- **EXTRACTED RECORDS**

+-------+

-- ==== Sys2Proof/Machine/Switching.lean ====
section
/-! DEFINITION. Paddocks share blocks: demand, slices, escalation, and the stop, save, clear, restore and start of a switch
(R157, R376 to R393, R529). -/

namespace Sys2Proof.Machine

/-! ### Words of a record -/

/-- The listed bytes of 32-bit words, little-endian. -/
def bytesOf32 (m : Sparse 32) : Sparse 8 :=
  (m.flatMap fun e => (List.range 4).map fun i => (4 * e.1 + i, BitVec.ofNat 8 (e.2.toNat / 256 ^ i))).filter
    fun e => decide (e.2 ≠ 0)

/-- The 32-bit words in a range of memory, by word number. -/
def words32 (m : Sparse 8) (base words : Nat) : Sparse 32 :=
  (List.range words).foldl (fun acc i =>
    acc.set i (BitVec.ofNat 32 (leValue (m.getMany (base + 4 * i) 4)))) []

/-- A range of memory takes the listed bytes of `part` and zeros elsewhere; its words are no longer poisoned (R421). -/
def Device.storeSparse (d : Device) (a n : Nat) (part : Sparse 8) : Device :=
  (d.mapMem fun m => m.replace a n part).mapFaults fun f =>
    { f with poisoned := f.poisoned.filter fun w => decide (w < a ∨ a + n ≤ w) }

/-! ### Thread records (R388) -/

/-- Code of a thread's state before it stopped. -/
def Thread.savedCode (t : Thread) : Nat :=
  match t.before, t.state with
  | _, .idle => 0xFF
  | .held, _ => 2
  | .waiting, _ => 3
  | _, _ => 1

/-- A thread's record. -/
def Thread.record (t : Thread) : List Byte :=
  ((List.range 32).flatMap fun r => leBytes 8 (t.s.get r).toNat) ++
    ((List.range 1024).flatMap fun i => leBytes 4 (t.v.get i).toNat) ++ leBytes 2 t.pc ++ leBytes 1 t.savedCode ++
    leBytes 1 t.fstat.toNat ++ leBytes 2 t.bale ++ leBytes 2 t.progress ++ leBytes 2 t.mmacPc ++ leBytes 2 t.mmacContext ++
    leBytes 1 (b2n t.resumePass) ++ zeros 3 ++ leBytes 8 t.mmacB ++ leBytes 8 t.mmacC ++ zeros 224

/-- A thread as its record holds it: STOPPED, or IDLE. -/
def threadOf (bs : List Byte) : Thread :=
  let code := fieldU8 bs 4354
  { s := (List.range 31).foldl (fun acc i => acc.set (i + 1) (BitVec.ofNat 64 (fieldU64 bs (8 * (i + 1))))) [],
    v := (List.range 1024).foldl (fun acc i => acc.set i (BitVec.ofNat 32 (fieldU32 bs (256 + 4 * i)))) [],
    pc := fieldU16 bs 4352, fstat := BitVec.ofNat 5 (fieldU8 bs 4355), bale := fieldU16 bs 4356,
    state := if code = 1 ∨ code = 2 ∨ code = 3 then .stopped else .idle,
    before := (match code with | 2 => .held | 3 => .waiting | 1 => .ready | _ => .idle),
    resumePass := bitOf (fieldU8 bs 4364) 0, progress := fieldU16 bs 4358, mmacPc := fieldU16 bs 4360,
    mmacContext := fieldU16 bs 4362, mmacB := fieldU64 bs 4368, mmacC := fieldU64 bs 4376 }

/-! ### Saving (R383, R384, R388, R389) -/

/-- Bytes of a block's record that a save writes. -/
def savedBytes (whole : Bool) : Nat := if whole then 5451776 else 0xB00

/-- The head of a block's record: header, bells, generators, flags of the accumulators. -/
def Device.recordHead (d : Device) (p b stamp : Nat) (whole : Bool) : List Byte :=
  let k := d.block b
  leBytes 2 b ++ leBytes 1 (b2n whole) ++ zeros 5 ++ leBytes 8 stamp ++ zeros 240 ++
    ((List.range 64).flatMap fun i => (d.blockBell p (64 * b + i)).bytes) ++
    (k.generators.toList.flatMap fun g => leBytes 4 g.toNat) ++
    (if whole then (k.accFlags.toList.flatMap fun f => leBytes 1 f.toNat) ++ zeros 1504 else zeros 256)

/-- A block's record is written: BOUNDARY its head, IMMEDIATE all of it. The save of the first block of a region begins with
the paddock's SAVING; the later ones begin in their turn, at an instant that the rules do not give (log entry 6). -/
def Device.saveBlock (d : Device) (p : Nat) (x : Paddock) (whole : Bool) (b : Nat) : Device :=
  let at' := x.recordOf b
  let first := at' = (x.saveBase[regionOf b]?).getD 0
  let drawn := d.draw
  let stamp := if first then x.stateSince else drawn.1.toNat
  let d0 := if first then d else drawn.2
  let d1 := d0.store at' (d0.recordHead p b stamp whole)
  if whole then
    let k := d1.block b
    let d2 := d1.store (at' + 0x1000) (k.threads.toList.flatMap Thread.record)
    let d3 := d2.storeSparse (at' + 0x13000) 131072 (bytesOf32 (d2.fabric.acc.slice (32768 * b) 32768))
    let d4 := d3.storeSparse (at' + 0x33000) 1048576 (d3.mem.slice (bufferAddr b 0) 1048576)
    d4.storeSparse (at' + 0x133000) 4194304 (d4.fabric.scratch.slice (4194304 * b) 4194304)
  else d1

/-- A ring's save record. -/
def ringRecord (q : Nat) (r : Ring) (whole : Bool) : List Byte :=
  let suspended : Nat := if whole then
      ((r.inFlight.find? fun i => blockWork (fieldU8 i.bytes 0)).map (·.index)).getD 0xFFFFFFFF
    else 0xFFFFFFFF
  leBytes 2 q ++ leBytes 1 (ringStateCode r.state) ++ leBytes 1 (b2n whole) ++ leBytes 4 r.taken ++ leBytes 4 r.completed ++
    leBytes 4 suspended ++ leBytes 8 r.stoppedAt ++ zeros 40

/-- The ring records of a paddock, one after another. -/
def Device.saveRings (d : Device) (p : Nat) (x : Paddock) (whole : Bool) : Device :=
  d.store x.ringSave ((d.ringsOf p).flatMap fun e => ringRecord e.1 e.2 whole)

/-- Nothing of a paddock's blocks is out that its stop waits for: bale transfers, loads, atomics and RGETs, hurdle answers
(R157). -/
def Device.blocksQuiet (d : Device) (p : Nat) (x : Paddock) : Bool :=
  (x.blockList.all fun b => (d.block b).bales.isEmpty) &&
    (d.fabric.remote.all fun a => decide (a.paddock ≠ p) || a.expired ||
      decide (a.op = .store ∨ a.op = .flag ∨ a.op = .put)) &&
    (d.fabric.arrivals.all fun a => !x.names a.block)

/-- Every thread of a paddock's blocks has stopped. -/
def Device.allStopped (d : Device) (x : Paddock) : Bool :=
  x.blockList.all fun b => (d.block b).threads.all fun t =>
    decide (t.state = .idle ∨ t.state = .stopped ∨ t.state = .faulted)

/-- PREEMPT_STOPPED: a paddock that is being preempted has come to its boundary, or its threads have all stopped, and its save
begins; an MMAC that IMMEDIATE interrupts stops at the end of its round. -/
def Device.preemptStopped (d : Device) (p : Nat) : Device :=
  match d.paddock p with
  | none => d
  | some x =>
    match x.state, x.preempt with
    | .stopping, some q =>
      let ready := if q.mode = .immediate then d.allStopped x else d.atBoundary p
      if ready && d.blocksQuiet p x then
        let d1 := d.stopThreads p
        let d2 := if q.mode = .immediate then x.blockList.foldl (fun d b => d.cutMmac p q.stopAt b) d1 else d1
        (x.blockList.foldl Device.rouse d2).setPaddockState p .saving (d.waiterTag q.waiter)
      else d
    | _, _ => d

/-- SAVE_DONE: the records are written, the blocks cleared and free, and those that wait take them. -/
def Device.saveDone (d : Device) (p : Nat) : Device :=
  match d.paddock p with
  | none => d
  | some x =>
    if x.state ≠ .saving then d else
      let q : Preemption := x.preempt.getD { mode := .boundary, startedAt := d.now }
      let whole := q.mode == .immediate
      let suspended := whole && !d.atBoundary p
      let d1 := (x.blockList.foldl (fun d b => d.saveBlock p x whole b) d).saveRings p x whole
      let written := x.blockList.length * savedBytes whole + 64 * (d1.ringsOf p).length
      let d2 := (d1.clearBlocksOf p).updPaddock p fun x =>
        { x with holds := false, preempt := none, suspended := suspended, fullRecord := whole, generatorsSaved := x.blockList,
                 restored := false, savedBytes := x.savedBytes + written }
      let work := d2.workAtHead p || !d2.atBoundary p
      let next : PaddockState := if q.toHeld then .held else if suspended then .saved else if work then .waiting else .vacant
      let d3 := d2.setPaddockState p next (d.waiterTag q.waiter)
      let d4 := match q.waiter with
        | some w => d3.respond (pathOf w.1 w.2) {}
        | none => d3
      d4.schedule

/-! ### Restoring (R386, R388, R474) -/

/-- Bytes of a block's record that a restore reads: bells at least, the generators once a save has written them, and after an
IMMEDIATE save the whole. -/
def Paddock.restoreBytes (x : Paddock) (b : Nat) : Nat :=
  if x.fullRecord then 5451776 else if x.generatorsSaved.contains b then 0xA00 else 0x900

/-- A block's bells are in the block as its record holds them. -/
def Device.restoreBells (d : Device) (p : Nat) (b : Nat) : Device :=
  (List.range 64).foldl (fun d i =>
    let v := d.blockBell p (64 * b + i)
    let put := fun (t : Table Bell) => if v = {} then Table.del t (64 * b + i) else Table.put t (64 * b + i) v
    d.updPaddock p fun x => { x with bells := put x.bells }) d

/-- What a block's record gives back beside its bells. -/
def Device.restoreRecord (d : Device) (x : Paddock) (b : Nat) : Device :=
  let at' := x.recordOf b
  let gens := d.load (at' + 0x900) 256
  let d1 := if x.generatorsSaved.contains b then
      d.updBlock b fun k => { k with generators := Vector.ofFn fun l => BitVec.ofNat 32 (fieldU32 gens (4 * l.val)) }
    else d
  if x.fullRecord then
    let flags := d1.load (at' + 0xA00) 32
    let d2 := d1.updBlock b fun k =>
      { k with accFlags := Vector.ofFn fun a => BitVec.ofNat 5 (fieldU8 flags a.val),
               threads := Vector.ofFn fun t => threadOf (d1.load (at' + 0x1000 + 4608 * t.val) 4608) }
    let d3 := d2.mapFabric fun f =>
      { f with acc := f.acc.replace (32768 * b) 32768 (words32 d2.mem (at' + 0x13000) 32768),
               scratch := f.scratch.replace (4194304 * b) 4194304 (d2.mem.slice (at' + 0x133000) 4194304) }
    d3.storeSparse (bufferAddr b 0) 1048576 (d3.mem.slice (at' + 0x33000) 1048576)
  else d1

/-- One block is restored: code from the resident image, bells and the rest from its record; the first block whose record
meets a lasting error ends the restore with it. -/
def Device.restoreBlocks (p : Nat) (x : Paddock) : List Nat → Device → Device × Option Report
  | [], d => (d, none)
  | b :: bs, d =>
    let r := d.checkedRead (x.recordOf b) (x.restoreBytes b) (d.src (srcRegion (regionOf b) 0)) p
    match r.2 with
    | some report => (r.1, some report)
    | none =>
      let d1 := r.1.restoreBells p b
      let d2 := d1.updBlock b fun k =>
        { k with istore := (match d1.resident p with
          | some e => imageStore e.2.bytes b
          | none => []) }
      Device.restoreBlocks p x bs (d2.restoreRecord x b)

/-- RESTORE_DONE: every block of an incoming paddock is restored, once all have left DEEP; one whose record cannot be read
puts the paddock in FAULTED (R393). -/
def Device.restoreDone (d : Device) (p : Nat) : Device :=
  match d.paddock p with
  | none => d
  | some x =>
    if x.state ≠ .restoring ∨ x.restored ∨ x.blockList.any fun b => decide (d.blockPower b = .deep) then d else
      let d1 := x.blockList.foldl (fun d b => d.setBlockPower b .run) d
      let r := Device.restoreBlocks p x x.blockList d1
      match r.2 with
      | some report => r.1.strike p report
      | none => r.1.updPaddock p fun x => { x with restored := true }

/-- A stopped thread goes on in the state saved with it; an instruction that waited is issued afresh, and its thread is READY
for it (R131, R157). -/
def Thread.goOn (t : Thread) : Thread :=
  match t.state with
  | .stopped => { t with state := if t.before = .held then .held else .ready, before := .idle, waits := .nothing }
  | _ => t

/-- The threads of a block that was saved whole go on, and an MMAC that was interrupted is completed (R157). -/
def Device.goOnBlock (d : Device) (p b : Nat) : Device :=
  (List.range 16).foldl (fun d t => d.resumeMmac p b t) (d.updBlock b fun k => { k with threads := k.threads.map Thread.goOn })

/-- The preemptions that this paddock's start ends: for each paddock whose blocks it took, the ticks since the preemption
began (R392). -/
def Device.endSwitches (d : Device) (x : Paddock) : Device :=
  { d with paddocks := Table.mapAll d.paddocks fun _ y =>
      match y.switchFrom with
      | some t => if !y.holds && decide (y.blocks &&& x.blocks ≠ 0) then { y with lastSwitch := d.now - t, switchFrom := none } else y
      | none => y }

/-- The threads of a paddock that has been restored start or go on. -/
def Device.startThreads (d : Device) (p : Nat) (x : Paddock) : Device :=
  if x.fullRecord then x.blockList.foldl (fun d b => d.goOnBlock p b) d
  else match d.resident p with
    | some e => x.blockList.foldl (fun d b => d.startBlock e.2.bytes b) d
    | none => d

/-- PADDOCK_RUNNING: at the first frame boundary of its image the paddock runs. -/
def Device.paddockRunning (d : Device) (p : Nat) : Device :=
  match d.paddock p with
  | none => d
  | some x =>
    if x.state ≠ .restoring ∨ x.restored = false then d else
      let span := d.spanOf p
      d.atInstant (ceilDiv d.now span * span) fun d =>
        let d1 := (d.startThreads p x).setPaddockState p .running
        let d2 := x.blockList.foldl (fun d b => d.updBlock b fun k => { k with frameStart := d.frameBase p, busyAt := d.now }) d1
        ((d2.endSwitches x).updPaddock p fun x =>
          { x with suspended := false, fullRecord := false, restored := false, switchFrom := none }).schedule

/-! ### Work, slices and escalation (R376 to R380) -/

/-- PADDOCK_WORK: a paddock that has work has a demand stamp, and waits for its blocks unless it holds them. -/
def Device.paddockWork (d : Device) (p : Nat) : Device :=
  match d.paddock p with
  | none => d
  | some x =>
    if !d.hasWork p then d else
      let d1 := d.updPaddock p fun x => { x with demand := if x.demand = 0 then d.now else x.demand }
      (if x.state = .vacant then d1.setPaddockState p .waiting else d1).schedule

/-- SLICE_EXPIRY: an occupant's slice ends while a paddock of equal priority waits for one of its blocks. -/
def Device.sliceExpiry (d : Device) (p : Nat) : Device :=
  match d.paddock p with
  | none => d
  | some x =>
    let waits := d.ranking.any fun w => decide (w.2.priority = x.priority ∧ w.2.blocks &&& x.blocks ≠ 0)
    if x.state = .running ∧ waits then d.atInstant (x.tookAt + x.slice) Device.schedule else d

/-- PREEMPTION_ESCALATION: the escalation instant passes without a boundary. -/
def Device.preemptionEscalation (d : Device) (p : Nat) : Device :=
  match (d.paddock p).bind (·.preempt) with
  | none => d
  | some q =>
    match q.escalateAt with
    | none => d
    | some t =>
      d.atDeadline t fun d =>
        match d.paddock p with
        | some x => if x.state = .stopping ∧ d.atBoundary p = false then d.escalate p else d
        | none => d

/-! ### The rows -/

/-- A STEP or IMAGE_LOAD reaches a ring head. -/
def execPaddockWork (paddock : Fin 64) (s : State) : Outcome := .next (s.on (·.paddockWork paddock.val))

/-- An occupant's time slice passes. -/
def execSliceExpiry (paddock : Fin 64) (s : State) : Outcome := .next (s.on (·.sliceExpiry paddock.val))

/-- The escalation instant of a preemption passes. -/
def execPreemptionEscalation (paddock : Fin 64) (s : State) : Outcome := .next (s.on (·.preemptionEscalation paddock.val))

/-- A stopping paddock is at its boundary, or its threads have stopped. -/
def execPreemptStopped (paddock : Fin 64) (s : State) : Outcome := .next (s.on (·.preemptStopped paddock.val))

/-- The save of a paddock's blocks completes. -/
def execSaveDone (paddock : Fin 64) (s : State) : Outcome := .next (s.on (·.saveDone paddock.val))

/-- Every block of an incoming paddock is restored. -/
def execRestoreDone (paddock : Fin 64) (s : State) : Outcome := .next (s.on (·.restoreDone paddock.val))

/-- The first frame boundary after the restore arrives. -/
def execPaddockRunning (paddock : Fin 64) (s : State) : Outcome := .next (s.on (·.paddockRunning paddock.val))

end Sys2Proof.Machine
end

+-------+

Transcribe verbatim. Cover the lines from the first line of the entries above to the line containing "def bytesOf32 (m", inclusive.

-- ==== Sys2Proof/Machine/Switching.lean ====
section
/-! DEFINITION. Paddocks share blocks: demand, slices, escalation, and the stop, save, clear, restore and start of a switch
(R157, R376 to R393, R529). -/

namespace Sys2Proof.Machine

/-! ### Words of a record -/

/-- The listed bytes of 32-bit words, little-endian. -/
def bytesOf32 (m : Sparse 32) : Sparse 8 :=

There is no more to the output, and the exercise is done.